Right, that’s what I’m going after: there will be different bundles, where webpack will process files differently. If it processes 1 javascript file in 2 ways, then it makes sense that it processes 1 mdx file in 2 ways too.

But to me that's not really the subject for us here because we don't use RSCs yet.

I am wondering about this from the premature optimization point: you can do work to cache MDX now. Then you add RSC (is that not inevitable?), and perhaps then you cannot cache anymore?

you'd probably render MDX docs on the server only because they are static

Why should MDX be static?

Afaik MDX docs do not support directives and client components are expected to be in separate files, so this is not expected to work and MDX docs are expected to be packaged as JSX only in the server app:

Not yet supported, indeed. But I can imagine someone asking for this feature?

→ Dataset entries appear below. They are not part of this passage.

-- ==== Sys2Proof/Machine/Poly.lean ====
section
/-!
DEFINITION. Windows and crossings (R279–R282): the cubic a compare unit or a lattice holds for a window, and the instants at
which it crosses a target, to one LSB.
-/

namespace Sys2Proof.Machine

/-- A cubic in the LSB since a start: coefficients of 1, u, u², u³, in the units of `cubicNum`. -/
structure CPoly where
  c0 : Int
  c1 : Int
  c2 : Int
  c3 : Int

/-- The value of a polynomial. -/
def polyAt (q : CPoly) (u : Int) : Int := q.c0 + q.c1 * u + q.c2 * u ^ 2 + q.c3 * u ^ 3

/-- R280: the polynomial of a cubic, from the cubic's own start. -/
def polyOf (c : Cubic) : CPoly :=
  let D : Int := msLsb
  ⟨6 * D ^ 3 * c.p, 256 * (6 * D ^ 2 * c.v), 256 * (3 * D * c.a), 256 * c.j⟩

/-- A polynomial counted from a later start. -/
def polyFrom (q : CPoly) (t : Int) : CPoly :=
  ⟨polyAt q t, q.c1 + 2 * q.c2 * t + 3 * q.c3 * t ^ 2, q.c2 + 3 * q.c3 * t, q.c3⟩

/-- R280: the polynomial of a window from the window's start. -/
def windowPoly (w : Window) : CPoly := polyFrom (polyOf w.cubic) (diff64 w.from_ w.cubic.t0)

/-- R296: `x + v·t_flight` for a flight time in LSB. -/
def landingPoly (q : CPoly) (tf : Int) : CPoly :=
  ⟨q.c0 + tf * q.c1, q.c1 + 2 * tf * q.c2, q.c2 + 3 * tf * q.c3, q.c3⟩

/-- One 2^-16 count in the units of a polynomial. -/
def polyUnit : Int := cubicDen * 2 ^ 32

/-- R6: a difference in the units of a polynomial, signed and modulo 2^32 counts. -/
def polyWrap (x : Int) : Int :=
  let m := 2 ^ 48 * polyUnit
  Int.fmod (x + m / 2) m - m / 2

/-- A polynomial relative to a target in 2^-16 counts. -/
def polyRel (q : CPoly) (target : Int) : CPoly := { q with c0 := polyWrap (q.c0 - target * polyUnit) }

/-- R282: below the target. -/
def below (r : CPoly) (u : Int) : Bool := decide (polyAt r u < 0)

/-- The integers next to the extrema of a polynomial within (lo, hi), rising, and then hi. -/
def breaks (q : CPoly) (lo hi : Int) : List Int :=
  let roots : List Int :=
    if q.c3 = 0 then (if q.c2 = 0 then [] else [Int.fdiv (-q.c1) (2 * q.c2)])
    else
      let disc := q.c2 ^ 2 - 3 * q.c3 * q.c1
      if disc < 0 then []
      else
        let r : Int := Nat.sqrt disc.toNat
        [Int.fdiv (-q.c2 - r) (3 * q.c3), Int.fdiv (-q.c2 + r) (3 * q.c3)]
  sortBy (fun a b => decide (a ≤ b)) ((roots.flatMap (fun r => [r - 1, r, r + 1, r + 2])).filter
    (fun u => decide (lo < u) && decide (u < hi))) ++ [hi]

/-- The least integer in (lo, hi] whose side differs from that of lo, on a monotone piece whose ends differ. -/
def bisect (r : CPoly) (side : Bool) : Nat → Int → Int → Int
  | 0, _, hi => hi
  | n + 1, lo, hi =>
    if hi ≤ lo + 1 then hi
    else
      let m := (lo + hi) / 2
      if below r m = side then bisect r side n m hi else bisect r side n lo m

/-- The first change of side after `lo`, where the side is `side`, along the given break points. -/
def changeAlong (r : CPoly) (side : Bool) : Int → List Int → Option Int
  | _, [] => none
  | lo, h :: hs => if below r h = side then changeAlong r side h hs else some (bisect r side 64 lo h)

/-- R282: the first instant in (lo, hi] at which the side is no longer `side`. -/
def firstChange (r : CPoly) (lo hi : Int) (side : Bool) : Option Int :=
  if hi ≤ lo then none else changeAlong r side lo (breaks r lo hi)

/-- R282: the first crossing in (lo, hi] in an admitted direction: 0 either, 1 positive, 2 negative. -/
def nextCross (r : CPoly) (hi : Int) (dir : Nat) : Nat → Int → Bool → Option Int
  | 0, _, _ => none
  | n + 1, lo, side =>
    match firstChange r lo hi side with
    | none => none
    | some u => if dir = 0 ∨ (dir = 1) = side then some u else nextCross r hi dir n u (!side)

/-- The greatest value of a polynomial at the break points of an interval. -/
def polyMax (q : CPoly) (lo hi : Int) : Int := (breaks q lo hi).foldl (fun m u => max m (polyAt q u)) (polyAt q lo)

/-! ### The windows of a slot (R279, R280) -/

/-- R57, R279: the slot's last outer sample. -/
def lastSample (s : State) (n : Fin 32) : Option T64 :=
  match s.axis.slots[n].bind with
  | some b => s.axis.slots[n].outSched.next.map (fun t => t - BitVec.ofNat 64 (outPeriod b))
  | none => none

/-- R279: the start of the window of an outer sample. -/
def windowStart (b : Binding) (ts : T64) : T64 := ts + BitVec.ofNat 64 b.outOffset

/-- R280: the window of a sample. The measured position of a slot without feedback is nowhere given: a free value. -/
def windowAt (n : Fin 32) (b : Binding) (measured : Bool) (ts : T64) (s : State) : Window × State :=
  let sl := s.axis.slots[n]
  let (m, s) : Int × State := if measured && b.fbSource == 0 then
      (let (x, s) := takeFree s
       (sext 48 x, s))
    else (p48 sl.fb.meas, s)
  let c : Cubic := if measured then { t0 := ts, p := m * 2 ^ 32, v := sl.fb.v * 2 ^ 32, a := sl.cubic.a, j := sl.cubic.j }
    else { sl.cubic with t0 := windowStart b ts }
  ({ from_ := windowStart b ts, len := outPeriod b, cubic := c, coast := measured && sl.out.plaus.coasting }, s)

/-- R280: whether the cubic of a sample can be formed: a measured one needs the sample's feedback input, and a command that
waits for a measurement of the sample is not there before it. -/
def windowReady (s : State) (n : Fin 32) (b : Binding) (measured : Bool) (ts : T64) : Bool :=
  let sl := s.axis.slots[n]
  sl.outSched.forming.map (fun j => j.ts.t) != some ts
    || ((!measured || b.fbSource == 0) && sl.entry == .none && sl.waitMaster.isNone)

/-- The D0 instant of an instant of a slot's domain. -/
def slotD0 (s : State) (n : Fin 32) (t : T64) : Int := toD0 s ⟨slotDom s n, t⟩

/-- R97: the descriptors that a test picks and that take effect at an update point, by acceptance. -/
def readyAt (s : State) (at' : Int) (p : InFlight → Bool) : List InFlight :=
  s.host.flight.filter (fun f => updateReadyAt s at' f && p f)

end Sys2Proof.Machine
end

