-- ==== Sys2Proof/Machine/Link.lean ====
section
/-!
DEFINITION. Signature links, endpoints and the identity bus (11), and what Firebreak sends on the links (R452–R454).
-/

namespace Sys2Proof.Machine

/-- An endpoint, a link, an identity record changed. -/
def modEp (s : State) (e : Fin 12) (f : Endpoint → Endpoint) : State :=
  { s with link := { s.link with eps := upd s.link.eps e f } }
def modLink (s : State) (k : Fin 4) (f : Link → Link) : State :=
  { s with link := { s.link with links := upd s.link.links k f } }
def modRec (s : State) (r : Fin 8) (f : IdRecord → IdRecord) : State :=
  { s with link := { s.link with recs := upd s.link.recs r f } }

/-- R22, R116, R306, R490: whether a link runs as a signature link. -/
def linkOn (s : State) (k : Fin 4) : Bool :=
  (regB s (linkBase k) 0 || (List.finRange 12).any (fun e => epLink e == k && parkEp s e)) && !(k == 3 && s.svc.strap)
    && !isolated s (.lanePair k)

/-- R347: a happening of an endpoint. -/
def epHap (e : Fin 12) (sev : Sev) (code : Nat) (rest : List Byte) : Hap :=
  { source := 128 + e, sev := sev, code := code, payload := b1 code ++ rest }

/-- R316, R331: whether the cyclic exchange of an endpoint has had its first good reply. -/
def epPresent (s : State) (e : Fin 12) : Bool := s.link.eps[e].state == .cyclic && !s.link.eps[e].arriving

/-! ### Check values (R319, R342) -/

/-- One byte of a CRC-16 without reflection. -/
def crcByte (poly c : Nat) (b : Byte) : Nat :=
  (List.range 8).foldl (fun c _ => if 32768 ≤ c then (2 * c - 65536) ^^^ poly else 2 * c) (c ^^^ (b.toNat * 256))

/-- A CRC-16 with initial value 0xFFFF and no final inversion. -/
def crc16 (poly : Nat) (bs : List Byte) : Nat := bs.foldl (crcByte poly) 0xFFFF

/-- R319: the CRC of a signature's command byte and data, as it is sent: high byte first (R307). -/
def sigCrc (bs : List Byte) : List Byte := (leBytes 2 (crc16 0x8BB7 bs)).reverse

/-- R342: why a record of 256 bytes is no valid Endpaper: 1 magic, 2 CRC, 3 version or kind. -/
def paperBad (p : List Byte) : Option Nat :=
  if leAt p 0 2 ≠ 0x4550 then some 1
  else if p.length ≠ 256 ∨ crc16 0x1021 (p.take 254) ≠ leAt p 254 2 then some 2
  else if byteAt p 2 ≠ 1 ∨ byteAt p 3 = 0 ∨ byteAt p 3 = 255 then some 3
  else none

/-- R341: whether a kind is passive. -/
def passive (k : Nat) : Bool := decide (0x10 ≤ k) && decide (k ≤ 0x12)

/-! ### The cycle of an endpoint (R314) -/

/-- R314: the cycle an endpoint runs: every 1 ms on D0 while no user is out of OFF. -/
def runPlan (s : State) (e : Fin 12) : Plan :=
  if (epPlans s e false).isEmpty then ⟨.d0, msLsb, 0, msLsb / 2⟩ else epCycle s e true

/-- The first instant of a plan's grid after a stamp. -/
def planNext (s : State) (p : Plan) (x : Stamp) : Stamp := ⟨p.dom, gridAt p.period p.phase ((restamp s p.dom x).t + 1)⟩

/-- R322, R26: the link lead of an endpoint. -/
def epLead (s : State) (e : Fin 12) : Nat := (s.link.eps[e].bind.map (fun b => b.lead)).getD 0

/-- R314: the sample instant of the next command signature of an endpoint: the one announced, or where its cycle has changed
since, the last instant of the new grid whose command signature leaves by now. -/
def cmdInstant (s : State) (e : Fin 12) : Option Stamp :=
  let p := runPlan s e
  s.link.eps[e].cmdT.map (fun x =>
    let now := domNow s p.dom
    if x.dom = p.dom ∧ gridAt p.period p.phase x.t = x.t ∧ diff64 x.t now ≤ p.period then x
    else ⟨p.dom, gridAt p.period p.phase (now - BitVec.ofNat 64 p.offset + BitVec.ofNat 64 (epLead s e) + 1)
      - BitVec.ofNat 64 p.period⟩)

/-- R322: the start of an endpoint's next reply window in D0, for the reply of an instant. -/
def replyStart (s : State) (e : Fin 12) (x : Stamp) : Int :=
  toD0 s x + ((s.link.eps[e].bind.map (fun b => b.rdelay)).getD 0 : Nat)

/-- R142: whether the reply of an instant has come or been declared missing. -/
def replyOver (s : State) (e : Fin 12) (x : Stamp) : Bool :=
  let ep := s.link.eps[e]
  ep.state != .cyclic || (match ep.cycleT with
    | none => true
    | some y => decide (toD0 s x < toD0 s y))

/-- R142: whether the data of an endpoint is that of an instant. -/
def replyFresh (s : State) (e : Fin 12) (x : Stamp) : Bool :=
  let ep := s.link.eps[e]
  ep.state == .cyclic && (match ep.sampleT with
    | some y => y == x || decide (toD0 s x = toD0 s y)
    | none => false)

/-! ### Command signatures (R315, R317, R324) -/

/-- R28, R317: the set-point that the command signature for an apply instant carries: the newest result waiting for it, or the
one applied last. -/
def outputFor (sc : SchedSt) (t : T64) : Option OutVal :=
  match bestBy (fun (a b : Latched) => decide (diff64 b.tApply.t a.tApply.t < 0))
      (sc.latch.filter (fun l => decide (0 ≤ diff64 t l.tApply.t))) with
  | some l => some l.val
  | none => sc.applied.head?

/-- A block: type, length, body. -/
def block (route : Nat) (ty : Nat) (body : List Byte) : List Byte := b1 (64 * route + ty) ++ b1 body.length ++ body

/-- R317: whether a slot's outputs are enabled. -/
def outputsOn (sl : Slot) : Bool := sl.mode != .off

/-- R317: en: bit 0 outputs enabled, bit 1 brake released, which follows it. -/
def enByte (sl : Slot) : Nat := if outputsOn sl then 3 else 0

/-- R244, R317: the body of STEPVEC: microstep position at t_apply, the increment from there on, and the amplitude. -/
def stepVec (s : State) (n : Fin 32) (a : Nat) (t : Stamp) : List Byte :=
  let sl := s.axis.slots[n]
  let at' := (toD0 s t).toNat
  let s' := { s with time := { s.time with now := max s.time.now at' } }
  let s' := match outputFor sl.outSched t.t with
    | some (.step x) => if outputsOn sl then applyStep n x s' else s'
    | some (.rate v) => if outputsOn sl then applyRate n v s' else s'
    | _ => s'
  let st := syncStep s'.time.now s'.axis.slots[n].step
  let held := match st.restSince, st.cfg with
    | some r, some c => decide (r + c.holdDelayMs * msLsb ≤ s'.time.now)
    | _, _ => false
  let amp : Int := match st.cfg with
    | some c =>
      let i := if held then c.holdCurrent else c.runCurrent
      match homeScale sl with
      | some k => roundDiv (i * k) 65536
      | none => i
    | none => 0
  b1 a ++ b1 (enByte sl) ++ leBytes 4 (toW 32 (carried st)) ++ leBytes 6 (toW 48 st.inc) ++ leBytes 2 (toW 16 amp)

/-- R317: the block of an axis for its slot. -/
def axisBlock (s : State) (route : Nat) (n : Fin 32) (a : Nat) (t : Stamp) : List (List Byte) :=
  let sl := s.axis.slots[n]
  match sl.bind with
  | none => []
  | some b =>
    let v := if outputsOn sl then outputFor sl.curSched t.t else none
    match b.kind with
    | .servo =>
      let park := b.leaves.contains 0x38
      let v := if park && outputsOn sl then outputFor sl.outSched t.t else v
      if (if park then parkMotor s n == 2 else b.curLeaf == 0x02) then
        let (x, y) := match v with
          | some (.duty2 x y) => (x, y)
          | _ => (0, 0)
        [block route 0x02 (b1 a ++ b1 (enByte sl) ++ leBytes 2 x ++ leBytes 2 y)]
      else
        let (x, y, z) := match v with
          | some (.duty3 x y z) => (x, y, z)
          | _ => (0, 0, 0)
        [block route 0x01 (b1 a ++ b1 (enByte sl) ++ leBytes 2 x ++ leBytes 2 y ++ leBytes 2 z)]
    | .step =>
      if (sl.step.cfg.map (fun c => c.endpoint)).getD false then [block route 0x03 (stepVec s n a t)] else []
    | _ => []

/-- R317: the OUTPUT blocks of the band slots that an endpoint drives. -/
def outputBlocks (s : State) (route : Nat) (e : Fin 12) (t : Stamp) : List (List Byte) :=
  (List.finRange 32).filterMap (fun n =>
    let sl := s.axis.slots[n]
    match sl.bind with
    | some b =>
      if b.kind = .band ∧ b.bandDst = 4 ∧ b.bandEp = e.val then
        let d := match (if outputsOn sl then outputFor sl.outSched t.t else none) with
          | some (.band f) => dutyOf f (2 ^ 23)
          | _ => 0
        some (block route 0x04 (b1 b.bandCh ++ b1 (ofBool (outputsOn sl)) ++ leBytes 2 d))
      else none
    | none => none)

/-- R288, R317: the EDGE items that wait for an endpoint. -/
def edgeItems (s : State) (e : Fin 12) : List EdgeItem :=
  (List.finRange 16).flatMap (fun u => s.pins.cmp[u].items.filter (fun i => i.ep == e))

/-- R317: an EDGE block. -/
def edgeBlock (route : Nat) (i : EdgeItem) : List Byte :=
  block route 0x05 (b1 i.channel.toNat ++ b1 i.action.toNat ++ leBytes 2 (min i.widthNs 65535) ++ leBytes 4 (t32 i.time).toNat)

/-- R299: the output of a lattice that an endpoint is. -/
def ltcOutOf (e : Fin 12) : Fin 16 := ⟨4 + e.val, by omega⟩

/-- R299: whether a lattice's fire list for an endpoint travels in the command signature for an apply instant. -/
def fireDue (s : State) (n : Fin 4) (e : Fin 12) (t : Stamp) : Bool :=
  let l := s.pins.ltc[n]
  (ltcArmed l || l.passEnd) && (match l.outs[ltcOutOf e].base with
    | some b => decide (0 ≤ diff64 t.t b)
    | none => false)

/-- R299: a fire list. -/
def fireList (s : State) (n : Fin 4) (e : Fin 12) : List Byte :=
  let l := s.pins.ltc[n]
  let o := l.outs[ltcOutOf e]
  let base := o.base.getD 0
  let final := if l.neg then l.first else l.last
  let first := match o.items, o.prov with
    | (k, _) :: _, _ => k
    | [], (k, _) :: _ => k
    | [], [] => o.next.getD 0
  let item (k : Nat) (t : T64) (sh sk : Bool) : List Byte :=
    leBytes 4 (packBits [(23, 0, (t - base).toNat % 2 ^ 24), (24, 24, ofBool sh), (25, 25, ofBool sk), (26, 26, ofBool (k == final))])
  leBytes 4 (t32 base).toNat
    ++ leBytes 4 (packBits [(19, 0, first), (20, 20, ofBool l.neg), (21, 21, ofBool l.passEnd), (23, 22, n), (27, 24, o.items.length),
      (31, 28, o.prov.length)])
    ++ o.items.flatMap (fun (k, t, sh, sk) => item k t sh sk) ++ o.prov.flatMap (fun (k, t) => item k t false false)

/-- R451, R453: the STO bits of an endpoint's axes; an axis without a slot keeps its torque removed. -/
def stoBits (s : State) (e : Fin 12) : Nat :=
  match s.link.eps[e].bind with
  | none => 3
  | some b =>
    let off (a : Option (Fin 32)) : Bool := match a.bind (groupOf s) with
      | some g => s.firebreak.groups[g].sto
      | none => true
    ofMask [off b.axis0, off b.axis1]

/-- R453: the STO block. -/
def stoBlock (s : State) (route : Nat) (e : Fin 12) : List Byte :=
  let x := stoBits s e
  block route 0x07 (b1 x ++ b1 (255 - x) ++ leBytes 2 s.firebreak.fseq.toNat)

/-- R329: the slots of an endpoint's axes. -/
def axisSlots (s : State) (e : Fin 12) : List (Nat × Fin 32) :=
  match s.link.eps[e].bind with
  | some b => (b.axis0.map (fun n => (0, n))).toList ++ (b.axis1.map (fun n => (1, n))).toList
  | none => []

/-- R317: every block of one endpoint, and STO in every command signature. -/
def epBlocks (s : State) (route : Nat) (e : Fin 12) (t : Stamp) : List (List Byte) :=
  (axisSlots s e).flatMap (fun (a, n) => axisBlock s route n a t) ++ outputBlocks s route e t
    ++ (edgeItems s e).map (edgeBlock route)
    ++ (List.finRange 4).filterMap (fun n => if fireDue s n e t then some (block route 0x06 (fireList s n e)) else none)
    ++ [stoBlock s route e]

/-- R503: en bit 1 of each axis as it is sent, and its changes counted. -/
def noteBrakes (e : Fin 12) (s : State) : State :=
  let now := (axisSlots s e).foldl (fun m (a, n) =>
    match s.axis.slots[n].bind with
    | some b => if (b.kind = .servo ∨ b.kind = .step) ∧ outputsOn s.axis.slots[n] then m ||| 2 ^ a else m
    | none => m) 0
  let was := s.link.eps[e].brake
  let s := (List.finRange 2).foldl (fun s (a : Fin 2) =>
    if was.getLsbD a.val != bit now a.val then
      { s with tally := { s.tally with brakes := upd s.tally.brakes ⟨2 * e.val + a.val, by omega⟩ (· + 1) } }
    else s) s
  modEp s e (fun x => { x with brake := BitVec.ofNat 2 now })

/-- R335, R337: a protected transfer whose response has been acknowledged completes. -/
def xferAcked (x : Xfer) (s : State) : State :=
  match flightOf s x.desc with
  | none => s
  | some f =>
    if x.status ≠ 0 then completeAs f 0x0084 0 x.status.toNat f.applied s.time.now s
    else if x.op = 2 then
      if !f.buf.ok then completeAs f stBufferDma 0 (min f.buf.data.length x.got.length : Nat) f.applied s.time.now s
      else completeAs f stOK x.got.length 0 f.applied s.time.now (hostWrite f x.bufAddr.toNat x.got s)
    else completeAs f stOK x.len 0 f.applied s.time.now s

/-- R327: the responses of an endpoint that a command signature acknowledges. -/
def ackSent (e : Fin 12) (s : State) : State :=
  if !s.link.eps[e].ack then s
  else
    let k := epLink e
    let done := s.link.links[k].queue.filter (fun x => x.ep == e && x.phase == 3)
    let s := modLink s k (fun l => { l with queue := l.queue.filter (fun x => !(x.ep == e && x.phase == 3)) })
    done.foldl (fun s x => xferAcked x s) (modEp s e (fun x => { x with ack := false }))

/-- R319, R324: the alive value of the next command signature: a group shares the sequence of its first member, which comes first. -/
def nextAlive (s : State) (e : Fin 12) : BitVec 4 :=
  match ((mates s e).filter (fun x => s.link.eps[x].state == .cyclic)).head? with
  | some h => if h = e then s.link.eps[e].aliveCmd + 1 else s.link.eps[h].aliveCmd
  | none => s.link.eps[e].aliveCmd + 1

/-- What has been sent to an endpoint is sent. -/
def cmdSent (e : Fin 12) (ts tn t : Stamp) (s : State) : State :=
  let alive := nextAlive s e
  let s := noteBrakes e s
  let s := (List.finRange 4).foldl (fun s (n : Fin 4) =>
    if fireDue s n e t then modOut n (ltcOutOf e) (fun o => { o with base := none }) s else s) s
  let s := { s with pins := { s.pins with cmp := s.pins.cmp.map (fun c => { c with items := c.items.filter (fun i => i.ep != e) }) } }
  let sto := stoBits s e != 0
  let sent := s.time.now + cmdLen s e
  let s := modEp s e (fun x => { x with
    aliveCmd := alive, cmdT := some tn
    cycleT := if x.cycleT = some ts then x.cycleT else some tn
    sto := sto
    stoSince := if sto then some (x.stoSince.getD sent) else none
    stoReported := sto && x.stoReported, stoFailed := sto && x.stoFailed })
  ackSent e s

/-- R315: CMD_SIGNATURE: at t_out a command signature leaves for the endpoints that share it. -/
def cmdSignatureEff (e : Fin 12) (s : State) : State :=
  let group := (mates s e).filter (fun x => s.link.eps[x].state == .cyclic)
  match cmdInstant s e with
  | none => s
  | some ts =>
    let p := runPlan s e
    let t : Stamp := ⟨ts.dom, ts.t + BitVec.ofNat 64 p.offset⟩
    let leave : Int := toD0 s t - (epLead s e : Nat)
    if !linkOn s (epLink e) || group.head? != some e || decide ((s.time.now : Int) < leave) then s
    else
      let tn := planNext s p ts
      let several := decide (1 < (mates s e).length)
      let blocks := group.flatMap (fun x => epBlocks s (if several then x.val % 3 + 1 else 0) x t)
      let ep := s.link.eps[e]
      let any (f : Endpoint → Bool) : Nat := ofBool (group.any (fun x => f s.link.eps[x]))
      let start := t.t - BitVec.ofNat 64 (epLead s e) + BitVec.ofNat 64 (linkClk s (epLink e))
      let body := b1 (packBits [(7, 4, ep.aliveCmd.toNat), (3, 3, any (fun x => x.nack)), (2, 2, any (fun x => x.ack))])
        ++ b1 blocks.length ++ leBytes 2 0 ++ leBytes 4 (t32 start).toNat ++ leBytes 4 (t32 t.t).toNat
        ++ leBytes 4 (t32 tn.t).toNat ++ blocks.flatten
      let s := { s with out := s.out ++ [.signature e (body ++ sigCrc (0xC1 :: body))] }
      group.foldl (fun s x => cmdSent x ts tn t s) s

the JSX version of the MDX doc for both apps is very likely to be similar. That's what I want to optimize.

I wonder about this. Perhaps!

slorber commented 2 months ago

I am wondering about this from the premature optimization point: you can do work to cache MDX now. Then you add RSC (is that not inevitable?), and perhaps then you cannot cache anymore?

Even if the 2 bundles are different, I believe the mdx => jsx conversion will remain the same in both cases. Just that one will be evaluated and not the other.

Why should MDX be static?

MDX is content. Even if the RSC payload of a mdx file is static, it's still able to reference interactive React components. You can render MDX docs only on a server and still make interactive content. That's assuming that users do not use client-only hooks directly inlined into MDX docs. But even if they do, the mdx => jsx compilation input/output will probably remain the same no?

Not yet supported, indeed. But I can imagine someone asking for this feature?

That's possible but we could also decide to not support it in Docusaurus on purpose and ask client components to always be in separate files.